Data-driven dynamical modeling is an emerging and powerful tool for analyzing, predicting, and controlling complex systems in engineering and physical sciences. Traditionally, modeling of dynamical systems uses mathematical approaches like differential equations; modern approaches leverage advances in machine learning to discovery models directly from system measurements. In engineering and physical sciences, first-principles and physics-based models are ubiquitous, but only allow for the modeling of dynamics with a limited accuracy; purely data-driven models of dynamical systems are able to learn complex relationships, but can become unconstrained without leveraging known physics. As data-driven dynamical modeling continues to gain momentum, it is imperative that researchers utilize a hybrid modeling approach to combine domain knowledge and measurements to model complex systems.
Discrepancy modeling for dynamical systems is a hybrid modeling approach that aims to resolve the mismatch between model estimations and measurement data due to missing physics. In this dissertation, we focus on shifting the view of discrepancies as ’errors’ or ’residuals’ to highly valuable measures for model improvement and scientific insight. We discuss two nuanced, yet distinct, discrepancy modeling approaches for estimating missing physics and demonstrate how different model discovery methods can be used interchangeably within this framework. Further, we emphasize discrepancy modeling considerations and trade-offs related to model interpretability and sensor constraints. The field of data-driven engineering for dynamical systems has an opportunity to improve system characterization and provide scientific insight by disambiguating deterministic and random effects within the model-measurement mismatch.
One such complex system is the human musculoskeletal system, and modeling the musculoskeletal system is of great interest to the biomechanics community. Great strides in clinical insight have emerged from modeling and simulation using physics-based and physiologically-detailed models. However, the complexity of the human body is challenging to represent as a musculoskeletal simulation, especially for clinical populations, limiting utility of such techniques. Machine learning has been employed to study human movement, but historically focuses on feature extraction and classification. In viewing the human body as a dynamical system, data-driven dynamical modeling techniques can be employed to tackle heterogeneous, nonlinear, and complex challenges in treating pathology, enhancing mobility, and personalizing rehabilitation.
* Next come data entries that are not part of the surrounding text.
-- ==== Sys2Proof/Decode.lean ====
section
/-! DEFINITION. The decoder, total on any bytes, and the encoder written from the same encoding tables
(R72, R74, R76, R77, R79). Function names follow the major opcode map. A word that matches no row of the
opcode table is rejected by name (R83).
The functions that build an `Instr` stand in a noncomputable section: the compiled runtime of Lean has no tag for a
constructor with operands beyond the 245th, while the kernel evaluates every one of them. -/

noncomputable section

namespace Sys2Proof

/-- Field w[lo+n-1:lo] of a word (R2). -/
def fld (w lo n : Nat) : BitVec n := BitVec.ofNat n (w / 2 ^ lo)

/-- Why bytes are no instruction (R72, R83). -/
inductive Reject where
  /-- fewer than two bytes were given -/
  | noHalfword
  /-- the first halfword announces a 32-bit form and the second is not there -/
  | noSecondHalfword
  /-- a 16-bit word of op 0, or one with a non-zero field marked 0 -/
  | compressedNotAnInstruction
  /-- a major the opcode map does not assign -/
  | majorReserved
  /-- an assigned major with a function, qualifier or reserved field the map does not assign -/
  | functionNotAssigned
deriving DecidableEq, Repr

/-- Major 0x01 (R77): R127. -/
def decodeMajor01 (w : Nat) : Option Instr :=
  if w / 256 % 512 = 0 then some (.add (fld w 27 5) (fld w 22 5) (fld w 17 5))
  else if w / 256 % 512 = 1 then some (.sub (fld w 27 5) (fld w 22 5) (fld w 17 5))
  else if w / 256 % 512 = 2 then some (.and (fld w 27 5) (fld w 22 5) (fld w 17 5))
  else if w / 256 % 512 = 3 then some (.or (fld w 27 5) (fld w 22 5) (fld w 17 5))
  else if w / 256 % 512 = 4 then some (.xor (fld w 27 5) (fld w 22 5) (fld w 17 5))
  else if w / 256 % 512 = 5 then some (.andn (fld w 27 5) (fld w 22 5) (fld w 17 5))
  else if w / 256 % 512 = 6 then some (.shl (fld w 27 5) (fld w 22 5) (fld w 17 5))
  else if w / 256 % 512 = 7 then some (.shr (fld w 27 5) (fld w 22 5) (fld w 17 5))
  else if w / 256 % 512 = 8 then some (.sar (fld w 27 5) (fld w 22 5) (fld w 17 5))
  else if w / 256 % 512 = 9 then some (.rol (fld w 27 5) (fld w 22 5) (fld w 17 5))
  else if w / 256 % 512 = 10 then some (.min (fld w 27 5) (fld w 22 5) (fld w 17 5))
  else if w / 256 % 512 = 11 then some (.max (fld w 27 5) (fld w 22 5) (fld w 17 5))
  else if w / 256 % 512 = 12 then some (.minN (fld w 27 5) (fld w 22 5) (fld w 17 5))
  else if w / 256 % 512 = 13 then some (.maxN (fld w 27 5) (fld w 22 5) (fld w 17 5))
  else if w / 256 % 512 = 14 then some (.slt (fld w 27 5) (fld w 22 5) (fld w 17 5))
  else if w / 256 % 512 = 15 then some (.sltN (fld w 27 5) (fld w 22 5) (fld w 17 5))
  else if w / 256 % 512 = 16 then some (.seq (fld w 27 5) (fld w 22 5) (fld w 17 5))
  else if w / 256 % 512 = 17 then some (.mul (fld w 27 5) (fld w 22 5) (fld w 17 5))
  else if w / 256 % 512 = 18 then some (.mulh (fld w 27 5) (fld w 22 5) (fld w 17 5))
  else if w / 256 % 512 = 19 then some (.mulhN (fld w 27 5) (fld w 22 5) (fld w 17 5))
  else if w / 256 % 512 = 20 then some (.div (fld w 27 5) (fld w 22 5) (fld w 17 5))
  else if w / 256 % 512 = 21 then some (.divN (fld w 27 5) (fld w 22 5) (fld w 17 5))
  else if w / 256 % 512 = 22 then some (.rem (fld w 27 5) (fld w 22 5) (fld w 17 5))
  else if w / 256 % 512 = 23 then some (.remN (fld w 27 5) (fld w 22 5) (fld w 17 5))
  else if w / 256 % 16384 = 24 then some (.clz (fld w 27 5) (fld w 22 5))
  else if w / 256 % 16384 = 25 then some (.ctz (fld w 27 5) (fld w 22 5))
  else if w / 256 % 16384 = 26 then some (.popc (fld w 27 5) (fld w 22 5))
  else none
In demonstrating data-driven dynamical modeling for human movement, we focus on two major challenges: (1) prescribing assistive devices and (2) collecting rich datasets of movement for health monitoring. In this dissertation, we apply discrepancy modeling to characterize individual responses to passive-elastic ankle exoskeletons during walking. A neural network-based discrepancy model successfully quantified complex changes in gait kinematics and electromyography during exoskeleton walking; yet, kinematics and electromyography alone were insufficient to fully capture muscle-level changes in responses to ankle exoskeletons. Understanding how an individual will respond to an assistive device and what data are needed to encode responses can help optimize the prescription process and uncover underlying mechanisms driving gait changes. The final study in this dissertation combined deep learning, time-delay embedding, and sparse sensing for full-state reconstruction of complex systems, including for personalized human movement tracking. For example, we can expand biomechanical datasets by mapping from as few as a single sensor to a full dataset of biomechanical states. This work will enable robust motion tracking in-the-wild for monitoring and supporting movement-based health outcomes; more generally, this mathematical architecture will enable state estimation of dynamical systems with mobile sensors without the challenge of sensor path planning.
Using data to discover dynamical models is transforming how we study complex systems. The work presented in this dissertation demonstrates how we can build models and extract insight from time-series data. While methodologically new to the field of biomechanics, modern advances in data-driven dynamical methods are a powerful tool for quantifying and understanding musculoskeletal biomechanics – and beyond. This dissertation provides the foundation for developing and deploying machine learning for dynamical models of human movement.